-- ==== Sys2Proof/Machine/Io.lean ====
section
/-! DEFINITION. Character output and input (spec/45_io.md): out, in. -/

namespace Sys2Proof.Machine

/-- The low byte of a word, bits 7..0 (R111). -/
def lowByte (w : Word) : Byte := w.setWidth 8

/-- `zext_16(b)` (R113): bits 15..8 are 0. -/
def byteWord (b : Byte) : Word := b.setWidth 16

/-- `out a` (R111): one byte, the low 8 bits of the resolved value. -/
def execOut (a : Operand) (s : State) : Result := .next ((s.advance 2).outByte (lowByte (s.resolve a)))

/-- `in a` (R112, R113): the kind of a is checked before any input is requested (log 6); then one response is taken.
Fail raises `InputReadFailure` and writes no register. While no response is ready the instruction waits: "The wait has
no timeout and changes no state; the machine is still Running and still at this `in`" (R112), so the step answers the
state it was given (log 16). -/
def execIn (a : Operand) (s : State) : Result :=
  withDst a s fun d =>
    match s.inByte with
    | none => .next s
    | some (.byte b, s') => .next ((s'.advance 2).setReg d (byteWord b))
    | some (.fail, s') => raise .inputReadFailure (s'.advance 2)

end Sys2Proof.Machine
end

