/-- Settles O38: a step of a stopped machine answers the same state, and so do any number of them. -/
theorem terminalStatesNeverChange : Obligations.TerminalStatesNeverChange :=
  fun _ n hs => ⟨step_terminal hs, runSteps_terminal hs n⟩

theorem runSteps_add (m n : Nat) (s : State) : runSteps (m + n) s = runSteps n (runSteps m s) := by
  induction m generalizing s with
  | zero => rw [Nat.zero_add, runSteps_zero]
  | succ m ih =>
    obtain ⟨t, ht⟩ := step_next s
    rw [Nat.succ_add, runSteps_succ (m + n) ht, runSteps_succ m ht, ih]

theorem State.outcome_running {s : State} (hs : s.status = .running) : s.outcome = none := by
  rw [State.outcome, hs]

theorem State.not_running_of_outcome {s : State} {o : RunOutcome} (h : s.outcome = some o) : s.status ≠ .running := by
  intro hs
  cases (State.outcome_running hs).symm.trans h

/-- A machine that has stopped after `m` steps is in the same state after any later number of steps. -/
theorem runSteps_of_le {m n : Nat} {s : State} (hmn : m ≤ n) (hs : (runSteps m s).status ≠ .running) :
    runSteps n s = runSteps m s := by
  obtain ⟨k, rfl⟩ := Nat.exists_eq_add_of_le hmn
  rw [runSteps_add, runSteps_terminal hs]

/-- Settles O39: of two states in which a run has stopped the later one is the earlier one. -/
theorem runHasOneOutcome : Obligations.RunHasOneOutcome := by
  rintro s t u o p ⟨m, rfl, ho⟩ ⟨n, rfl, hp⟩
  have heq : runSteps m s = runSteps n s := by
    obtain hmn | hnm := Nat.le_total m n
    · exact (runSteps_of_le hmn (State.not_running_of_outcome ho)).symm
    · exact runSteps_of_le hnm (State.not_running_of_outcome hp)
  refine ⟨?_, heq⟩
  rw [heq, hp] at ho
  exact (Option.some.inj ho).symm

theorem Effect.status_cases {i : Instr} {s t : State} (he : Effect i s t) :
    t.status = s.status ∨ (t.status = .halted ∧ i = .halt) ∨ ∃ k, t.status = .failed k := by
  cases he with
  | stop hi => exact .inr (.inl ⟨rfl, hi⟩)
  | literalDst | popEmpty | retEmpty | modZero | loadOutside | storeOutside | inputFailed => exact .inr (.inr ⟨_, rfl⟩)
  | _ => exact .inl rfl

/-- Settles O40: of the effects only that of `halt` makes the status Halted, and a rejection makes it Failed. -/
theorem onlyHaltEndsSuccessfully : Obligations.OnlyHaltEndsSuccessfully := by
  intro s t hs h
  obtain ⟨i, hd, he⟩ | ⟨k, n, _, rfl⟩ := step_cases hs h
  · obtain hsame | ⟨hhalt, rfl⟩ | hfail := he.status_cases
    · exact .inl (hsame.trans hs)
    · exact .inr (.inl ⟨hhalt, hd⟩)
    · exact .inr (.inr hfail)
  · exact .inr (.inr ⟨k, rfl⟩)

/-! #### Registers and the stack -/

theorem Effect.reg_of_ne {i : Instr} {s t : State} {j : Fin 8} (he : Effect i s t) (hj : writtenReg i ≠ some j) :
    t.reg j = s.reg j := by
  cases he with
  | writeReg d v n hd => exact State.setReg_reg_other _ v fun e => hj (e ▸ hd)
  | popReg d v rest hi => subst hi; exact State.setReg_reg_other _ v fun e => hj (congrArg some e.symm)
  | readByte d b rest hi => subst hi; exact State.setReg_reg_other _ _ fun e => hj (congrArg some e.symm)
  | _ => rfl

/-- Settles O41: every register write among the effects is to the register of the destination operand. -/
theorem onlyTheDestinationRegisterChanges : Obligations.OnlyTheDestinationRegisterChanges :=
  fun _ _ _ _ h hj => (effect_of_exec h).reg_of_ne hj

theorem Effect.stack_eq {i : Instr} {s t : State} (he : Effect i s t) (hpush : ∀ a, i ≠ .push a)
    (hcall : ∀ a, i ≠ .call a) (hpop : ∀ d, i ≠ .pop (.reg d)) (hret : i ≠ .ret) : t.stack = s.stack := by
  cases he with
  | pushWord a hi => exact absurd hi (hpush a)
  | callTo a hi => exact absurd hi (hcall a)
  | popReg d v rest hi => exact absurd hi (hpop d)
  | returnTo v rest hi => exact absurd hi hret
  | _ => rfl

/-- Settles O43: `push` and `call`, `pop` of a register and `ret` on an empty stack and on one with a top entry, and all
other instructions. -/
theorem stackMovesByOneEntry : Obligations.StackMovesByOneEntry := by
  intro i s t hs h
  cases i with
  | push a =>
    obtain rfl := next_inj h
    exact .inl ⟨.inl ⟨a, rfl⟩, _, rfl⟩
  | call a =>
    obtain rfl := next_inj h
    exact .inl ⟨.inr ⟨a, rfl⟩, _, rfl⟩
  | ret =>
    cases hst : s.stack with
    | nil =>
      obtain rfl := next_inj ((execRet_empty hst).symm.trans h)
      exact .inr (.inr ⟨hst, ⟨nofun, nofun⟩, .inr rfl⟩)
    | cons v rest =>
      obtain rfl := next_inj ((execRet_cons hst).symm.trans h)
      exact .inr (.inl ⟨.inr rfl, hs, v, rfl⟩)
  | pop a =>
    cases a with
    | lit v =>
      obtain rfl := next_inj h
      exact .inr (.inr ⟨rfl, ⟨nofun, nofun⟩, .inl ⟨nofun, nofun⟩⟩)
    | reg d =>
      cases hst : s.stack with
      | nil =>
        obtain rfl := next_inj ((execPop_empty d hst).symm.trans h)
        exact .inr (.inr ⟨hst, ⟨nofun, nofun⟩, .inr rfl⟩)
      | cons v rest =>
        obtain rfl := next_inj ((execPop_cons d hst).symm.trans h)
        exact .inr (.inl ⟨.inl ⟨d, rfl⟩, hs, v, rfl⟩)
  | _ =>
    have hstack : t.stack = s.stack := (effect_of_exec h).stack_eq nofun nofun nofun nofun
    exact .inr (.inr ⟨hstack, ⟨nofun, nofun⟩, .inl ⟨nofun, nofun⟩⟩)

theorem push_pop (a : Operand) (d : Fin 8) (s : State) : ∃ t u, exec (.push a) s = .next t ∧
    exec (.pop (.reg d)) t = .next u ∧ u.reg d = s.resolve a ∧ u.stack = s.stack ∧ SameRegsBut d s u :=
  ⟨(s.advance 2).push (s.resolve a), _, rfl, execPop_cons d rfl, State.setReg_reg_same _ d _, rfl,
    fun _ hj => State.setReg_reg_other _ _ hj⟩

theorem call_ret (a : Operand) (s : State) : ∃ t u, exec (.call a) s = .next t ∧ exec .ret t = .next u ∧
    u.ip = s.ip + 2 ∧ u.stack = s.stack ∧ SameRegs s u := by
  refine ⟨_, _, rfl, execRet_cons (s := ((s.advance 2).push (s.advance 2).ip).setIp (s.resolve a)) rfl, ?_⟩
  exact ⟨rfl, rfl, fun _ => rfl⟩

/-- Settles O45: the entry that `push` or `call` puts on top is the one that `pop` or `ret` takes. -/
theorem pushPopAndCallRetRoundTrip : Obligations.PushPopAndCallRetRoundTrip := ⟨push_pop, call_ret⟩

end Sys2Proof.Machine
end

section
/-! ### Where a step leaves ip (10_state.md R15, 45_io.md R112, 70_reset_and_hazards.md section 5) -/

namespace Sys2Proof.Machine

theorem encode_length_bounds (i : Instr) : 1 ≤ (encode i).length ∧ (encode i).length ≤ 4 := by
  cases i <;> simp [encode]

theorem two_le_length_of_dstOperand {i : Instr} {a : Operand} (h : dstOperand i = some a) : 2 ≤ (encode i).length := by
  cases i with
  | set | pop | eq | gt | add | mult | mod | and | or | not | rmem | inp => simp [encode]
  | halt | push | jmp | jt | jf | wmem | call | ret | out | noop => cases h

/-- Where an instruction leaves ip: past some of its words, at its own address while it waits, or at a target. -/
theorem Effect.ip_cases {i : Instr} {s t : State} (he : Effect i s t) :
    (∃ n, 1 ≤ n ∧ n ≤ (encode i).length ∧ t.ip = s.ip + BitVec.ofNat 16 n) ∨
    (t = s ∧ ∃ d, i = .inp (.reg d) ∧ s.input = []) ∨
    (∃ a, i = .jmp a ∧ t.ip = s.resolve a) ∨
    (∃ a b, i = .jt a b ∧ s.resolve a ≠ 0 ∧ t.ip = s.resolve b) ∨
    (∃ a b, i = .jf a b ∧ s.resolve a = 0 ∧ t.ip = s.resolve b) ∨
    (∃ a v, i = .call a ∧ t.stack = v :: s.stack) ∨
    (∃ v, i = .ret ∧ s.stack = v :: t.stack) := by
  cases he with
  | writeReg d v n hd hp hq hn => exact .inl ⟨n, hn ▸ (encode_length_bounds i).1, hn.le, rfl⟩
  | literalDst v hd => exact .inl ⟨2, by decide, two_le_length_of_dstOperand hd, rfl⟩
  | wait d hi hin => exact .inr (.inl ⟨rfl, d, hi, hin⟩)
  | jumpTo v hi =>
    obtain rfl | ⟨a, rfl, ha⟩ | ⟨a, b, rfl, ha, hb⟩ | ⟨a, b, rfl, ha, hb⟩ := hi
    · exact .inr (.inr (.inl ⟨_, rfl, rfl⟩))
    · exact .inr (.inr (.inl ⟨a, rfl, ha.symm⟩))
    · exact .inr (.inr (.inr (.inl ⟨a, b, rfl, ha, hb.symm⟩)))
    · exact .inr (.inr (.inr (.inr (.inl ⟨a, b, rfl, ha, hb.symm⟩))))
  | callTo a hi => exact .inr (.inr (.inr (.inr (.inr (.inl ⟨a, _, hi, rfl⟩)))))
  | returnTo v rest hi hst => exact .inr (.inr (.inr (.inr (.inr (.inr ⟨v, hi, hst⟩)))))
  | fallThrough hi => obtain ⟨a, b, rfl, _⟩ | ⟨a, b, rfl, _⟩ := hi <;> exact .inl ⟨3, by decide, Nat.le_refl 3, rfl⟩
  | nothing hi | stop hi | retEmpty hi => subst hi; exact .inl ⟨1, by decide, Nat.le_refl 1, rfl⟩
  | popReg _ _ _ hi | readByte _ _ _ hi | emit _ hi | pushWord _ hi | popEmpty _ hi | inputFailed _ _ hi =>
    subst hi; exact .inl ⟨2, by decide, Nat.le_refl 2, rfl⟩
  | store _ _ _ hi | loadOutside _ _ hi | storeOutside _ _ hi =>
    subst hi; exact .inl ⟨3, by decide, Nat.le_refl 3, rfl⟩
  | modZero _ _ _ hi => subst hi; exact .inl ⟨4, by decide, Nat.le_refl 4, rfl⟩

theorem ip_add_ne {p : Word} {n : Nat} (h : 1 ≤ n) (h' : n ≤ 4) : p + BitVec.ofNat 16 n ≠ p := by
  intro heq
  have htoNat := congrArg BitVec.toNat heq
  simp only [BitVec.toNat_add, BitVec.toNat_ofNat] at htoNat
  omega

theorem State.waiting_iff (s : State) :
    s.waiting = true ↔ s.status = .running ∧ (∃ d, s.decoded = .instr (.inp (.reg d))) ∧ s.input = [] := by
  constructor
  · intro h
    unfold State.waiting at h
    split at h
    · next d hs hd hin => exact ⟨hs, ⟨d, hd⟩, hin⟩
    · cases h
  · rintro ⟨hs, ⟨d, hd⟩, hin⟩
    exact State.waiting_of_inp hs hd hin

theorem step_waiting {s : State} (h : s.waiting = true) : step s = .next s := by
  obtain ⟨hs, ⟨d, hd⟩, hin⟩ := s.waiting_iff.mp h
  rw [step_running hs, hd]
  exact execIn_wait d hin

/-- Settles O48: an instruction that moves ip past its words, adds a stack entry or takes one changes the state. -/
theorem stepsThatChangeNothingWaitOrLoop : Obligations.StepsThatChangeNothingWaitOrLoop := by
  refine ⟨fun s => step_waiting, fun s hs h => ?_⟩
  obtain ⟨i, hd, he⟩ | ⟨k, n, _, hfail⟩ := step_cases hs h
  · obtain ⟨n, hlo, hhi, hip⟩ | ⟨_, d, rfl, hin⟩ | ⟨a, rfl, ha⟩ | ⟨a, b, rfl, ha, hb⟩ | ⟨a, b, rfl, ha, hb⟩ |
      ⟨a, v, _, hst⟩ | ⟨v, _, hst⟩ := he.ip_cases
    · exact absurd hip.symm (ip_add_ne hlo (hhi.trans (encode_length_bounds i).2))
    · exact .inl (State.waiting_of_inp hs hd hin)
    · exact .inr (.inl ⟨a, hd, ha.symm⟩)
    · exact .inr (.inr (.inl ⟨a, b, hd, ha, hb.symm⟩))
    · exact .inr (.inr (.inr ⟨a, b, hd, ha, hb.symm⟩))
    · exact absurd hst.symm (List.cons_ne_self v s.stack)
    · exact absurd hst.symm (List.cons_ne_self v s.stack)
  · cases hs.symm.trans (congrArg State.status hfail)

/-- The words of the instruction at ip lie in memory. -/
theorem State.length_of_decoded {s : State} {i : Instr} (hip : s.ip.toNat ≤ 32768) (h : s.decoded = .instr i) :
    s.ip.toNat + (encode i).length ≤ 32768 := by
  obtain ⟨rest, hrest⟩ := decodedWordsBeginWithTheEncoding s.window i h
  have hle := s.mem.window_length_le 4 s.ip.toNat hip
  rw [← State.window_eq, hrest, List.length_append] at hle
  omega

theorem decode_reject_le {ws : List Word} {k : ErrorKind} {n : Nat} (h : decode ws = .reject k n) : n ≤ ws.length := by
  obtain ⟨rfl, _, rfl⟩ | ⟨w, rest, rfl, ⟨_, _, rfl⟩ | ⟨_, _, _, rfl⟩ | ⟨_, _, hn⟩⟩ := decode_eq_reject h
  · exact Nat.le_refl 0
  · exact Nat.succ_le_succ rest.length.zero_le
  · exact Nat.succ_le_succ rest.length.zero_le
  · rwa [List.length_cons, Nat.add_comm]

/-- The words fetched before a rejection lie in memory. -/
theorem State.fetched_of_reject {s : State} {k : ErrorKind} {n : Nat} (hip : s.ip.toNat ≤ 32768)
    (h : s.decoded = .reject k n) : s.ip.toNat + n ≤ 32768 := by
  have hn := decode_reject_le h
  have hle := s.mem.window_length_le 4 s.ip.toNat hip
  rw [← State.window_eq] at hle
  omega

/-- Settles O54: a step without a target moves ip past words that lie in memory. -/
theorem ipNeverRunsPastMemory : Obligations.IpNeverRunsPastMemory := by
  intro s t hs hip h
  have hadvance (n : Nat) (hn : s.ip.toNat + n ≤ 32768) : (s.ip + BitVec.ofNat 16 n).toNat ≤ 32768 := by
    rwa [← State.advance_ip, State.advance_ip_toNat s (by omega)]
  have hmem : s.ip.toNat ≤ 32768 := by omega
  obtain ⟨i, hd, he⟩ | ⟨k, n, hd, rfl⟩ := step_cases hs h
  · obtain ⟨n, _, hn, hip'⟩ | ⟨rfl, _⟩ | ⟨a, rfl, _⟩ | ⟨a, b, rfl, _⟩ | ⟨a, b, rfl, _⟩ | ⟨a, v, rfl, _⟩ | ⟨v, rfl, _⟩ :=
      he.ip_cases
    · have hfit := State.length_of_decoded hmem hd
      exact .inl (hip' ▸ hadvance n (by omega))
    · exact .inl hmem
    · exact .inr (.inl ⟨a, .inl hd⟩)
    · exact .inr (.inr (.inl ⟨a, b, .inl hd⟩))
    · exact .inr (.inr (.inl ⟨a, b, .inr hd⟩))
    · exact .inr (.inl ⟨a, .inr hd⟩)
    · exact .inr (.inr (.inr hd))
  · exact .inl (hadvance n (State.fetched_of_reject hmem hd))

end Sys2Proof.Machine
end

section
/-! ### Faults of a step and of an instruction's effect (60_exceptions.md) -/

namespace Sys2Proof.Machine

/-- Settles O49: an instruction's own fault and a rejection both have the frame of a fault, and then the machine has
stopped. -/
theorem faultsArePrecise : Obligations.FaultsArePrecise := by
  intro s t k hs h hk
  have hstopped : t.status ≠ .running := fun hrun => by cases hk.symm.trans hrun
  refine ⟨?_, runSteps_terminal hstopped⟩
  obtain ⟨i, _, he⟩ | ⟨k', n, _, rfl⟩ := step_cases hs h
  · exact (he.fault hs hk).2
  · cases hk
    exact faultFrame_fail k n s

theorem exec_status_of_emptyStack {i : Instr} {s t : State} (hstack : s.stack = [])
    (hi : i = .ret ∨ ∃ d, i = .pop (.reg d)) (h : exec i s = .next t) : t.status = .failed .stackUnderflow := by
  obtain rfl | ⟨d, rfl⟩ := hi
  · obtain rfl := next_inj ((execRet_empty hstack).symm.trans h)
    rfl
  · obtain rfl := next_inj ((execPop_empty d hstack).symm.trans h)
    rfl

/-- Settles O51: the cause and the frame of the fault, and what `ret` and `pop` of a register do on an empty stack. -/
theorem stackUnderflowExactlyOnAnEmptyStack : Obligations.StackUnderflowExactlyOnAnEmptyStack := fun _ _ _ hs h =>
  ⟨⟨fun hk => (exec_fault hs h hk).1, fun ⟨hstack, hi⟩ => exec_status_of_emptyStack hstack hi h⟩,
    fun hk => (exec_fault hs h hk).2⟩

theorem Memory.read_eq_none (m : Memory) (a : Word) : m.read a = none ↔ 32768 ≤ a.toNat := by
  refine ⟨fun h => ?_, fun h => Memory.read_of_ge h⟩
  by_contra hlt
  cases (Memory.read_of_lt (not_le.mp hlt)).symm.trans h
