-- ==== Sys2Proof/Machine/Operands.lean ====
section
/-! DEFINITION. Result assembly in RV, the encodings of the response word and of MODE, and the named
constants of the range checks (30_encoding R91, R92, R98; 10_state R28; 00_scope R9; 93 U9). -/

namespace Sys2Proof.Machine

/-- A Boolean result: 1 for true, 0 for false (30_encoding R98, 00_scope R19). -/
def boolResult (b : Bool) : Half := if b then 1 else 0

/-- A byte result, zero-extended (30_encoding R98). -/
def byteResult (b : Byte) : Half := b.zeroExtend 16

/-- The 3-bit code of a Radio Mode (10_state R28). -/
def Mode.code : Mode → BitVec 3
  | .rx => 0
  | .tx => 1
  | .sleep => 2
  | .standby => 3
  | .powerDown => 4

/-- RX and TX are the active modes, the others the low-power modes (10_state R28). -/
def Mode.active : Mode → Bool
  | .rx | .tx => true
  | .sleep | .standby | .powerDown => false

/-- The 2-bit code ST (30_encoding R92). -/
def Status.code : Status → BitVec 2
  | .done => 0
  | .none => 1
  | .illegal => 2

/-- The 18-bit response word: ST in [17:16], RV in [15:0] (30_encoding R91). -/
def Rsp.word (r : Rsp) : BitVec 18 := r.st.code ++ r.rv

/-- `LOST_MAX` (00_scope R9). -/
def lostMax : Nat := 255

/-- The largest power level in range (43_facade_passthrough R202, 93 U9). -/
def txLevelMax : Nat := 23

/-- The largest power percentage in range (43_facade_passthrough R204). -/
def txPercentMax : Nat := 100

/-- `LOST <- min(LOST + 1, 255)` (41_irq_handler R153). -/
def lostSucc (lost : Byte) : Byte := BitVec.ofNat 8 (min (lost.toNat + 1) lostMax)

/-- `(index + 1) mod N`, the advance of HEAD and TAIL (10_state R24, R25). -/
def nextIndex (c : Config) (i : Byte) : Byte := BitVec.ofNat 8 ((i.toNat + 1) % c.n)

/-- The bytes of a delivered frame as the hardware takes them: the raw length is at most 255
(41_irq_handler R151) and the copy is capped at MAX_FRAME_LEN (R159; 40_queue_ops R128). -/
def cappedBytes (c : Config) (f : ChipFrame) : List Byte := (f.bytes.take 255).take c.maxFrameLen

/-- A frame length as the byte LEN (10_state R20). -/
def lenByte (bytes : List Byte) : Byte := BitVec.ofNat 8 bytes.length

end Sys2Proof.Machine
end

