-- ==== Sys2Proof/Machine/ModeOps.lean ====
section
/-! DEFINITION. INIT, SEND, SLEEP, STANDBY, POWERDOWN, POWERUP: the Radio Mode state machine
(42_mode_ops). -/

namespace Sys2Proof.Machine

/-- The opaque work of INIT that MSRXQ can see as a call: with ENCRYPTION the key is provisioned. Whether
that is attempted after a failed `initialize` is not said and is left free (42_mode_ops R179; log 16). -/
def provisionKey (ok : Bool) (s : State) : State :=
  if s.cfg.encryption then
    if ok then s.record .encrypt
    else if s.nextBool then (s.dropBool).record .encrypt else s.dropBool
  else s

/-- The handler is registered when the queue is in use (42_mode_ops R171). -/
def registerHandler (s : State) : State :=
  if s.cfg.buffered then s.record .registerReceiveCallback else s

/-- What INIT leaves: on success MODE = RX, TXPEND = 0, READY = 1 and the handler registered; on failure
READY = 0 and nothing else (42_mode_ops R171). -/
def afterInit (ok : Bool) (s : State) : State :=
  if ok then registerHandler { s with mode := .rx, txpend := false, ready := true }
  else { s with ready := false }

/-- INIT (42_mode_ops R171). -/
def execInit (s : State) : Result :=
  onPort .init s <|
    let (ok, s1) := askBool (.initRadio s.cfg.frequency s.addr s.cfg.networkId) s
    respond .done (boolResult ok) (afterInit ok (provisionKey ok s1))

/-- s0: what is not accepted (42_mode_ops R172, R177; 60_exceptions R236 c, d, e). -/
def sendRejected (len : Byte) (s : State) : Bool :=
  !s.ready || !s.mode.active || decide (s.cfg.maxFrameLen < len.toNat)

/-- s0 (42_mode_ops R172). -/
def sendS0 (op : SendOp) (s : State) : Result :=
  if sendRejected op.len s then respondIllegal s else goto (.sendS1 op) s

/-- s1: the payload is taken from TXD; a SEND whose bytes are missing is stuck (42_mode_ops R172,
70_reset R276; log 10). -/
def sendS1 (op : SendOp) (s : State) : Result :=
  if s.txd.length < op.len.toNat then .fault .txdMissing
  else
    .next { s with
      txd := s.txd.drop op.len.toNat
      phase := .sendS2 op (s.txd.take op.len.toNat) 0 }

/-- s2: held until MODE = RX, then the attempt starts; without acknowledgment the operation ends here
(42_mode_ops R172). -/
def sendS2 (op : SendOp) (data : List Byte) (a : Nat) (s : State) : Result :=
  match s.mode with
  | .rx =>
    let t := { s.record (.startTransmit op.dest data op.len (!op.noack)) with
      mode := .tx, txpend := true }
    if op.noack then respond .done 1 t else goto (.sendS3 op data a) t
  | .tx | .sleep | .standby | .powerDown => held s

/-- s3: held until TXPEND = 0 (42_mode_ops R172). -/
def sendS3 (op : SendOp) (data : List Byte) (a : Nat) (s : State) : Result :=
  if s.txpend then held s else goto (.sendS4 op data a) s

/-- s4: the collaborator's answer, and the bounded retry (42_mode_ops R172, R178). -/
def sendS4 (op : SendOp) (data : List Byte) (a : Nat) (s : State) : Result :=
  let (acked, s1) := askBool .ackResult s
  if acked then respond .done 1 s1
  else if a < s.cfg.retries then goto (.sendS2 op data (a + 1)) s1
  else respond .done 0 s1

/-- SEND (42_mode_ops R172). -/
def execSend (dest len : Byte) (noack : Bool) (s : State) : Result :=
  onPort (.send dest len noack) s <|
    match s.phase with
    | .sendS1 op => sendS1 op s
    | .sendS2 op data a => sendS2 op data a s
    | .sendS3 op data a => sendS3 op data a s
    | .sendS4 op data a => sendS4 op data a s
    | _ => sendS0 ⟨dest, len, noack⟩ s

/-- Entry into a low-power mode, shared by SLEEP, STANDBY and POWERDOWN: legal from RX and TX with
READY = 1; a pending send is abandoned (42_mode_ops R173 to R175, R177). -/
def enterLowPower (call : ChipCall) (target : Mode) (s : State) : Result :=
  if s.ready && s.mode.active then
    respond .done 0 { s.record call with mode := target, txpend := false }
  else respondIllegal s

/-- SLEEP (42_mode_ops R173). -/
def execSleep (s : State) : Result := onPort .sleep s <| enterLowPower .sleep .sleep s

/-- STANDBY (42_mode_ops R174). -/
def execStandby (s : State) : Result := onPort .standby s <| enterLowPower .standBy .standby s

/-- POWERDOWN (42_mode_ops R175). -/
def execPowerdown (s : State) : Result :=
  onPort .powerdown s <| enterLowPower .powerDown .powerDown s

/-- POWERUP: leaves a low-power mode; in RX and TX only the call is forwarded (42_mode_ops R176). -/
def execPowerup (s : State) : Result :=
  onPort .powerup s <|
    if s.ready then
      let s1 := s.record .powerUp
      respond .done 0 (if s.mode.active then s1 else { s1 with mode := .rx })
    else respondIllegal s

end Sys2Proof.Machine
end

Work request:
In the material above, how many lines hold the string "noack"? Give the number and nothing else.

Response for this exercise:
5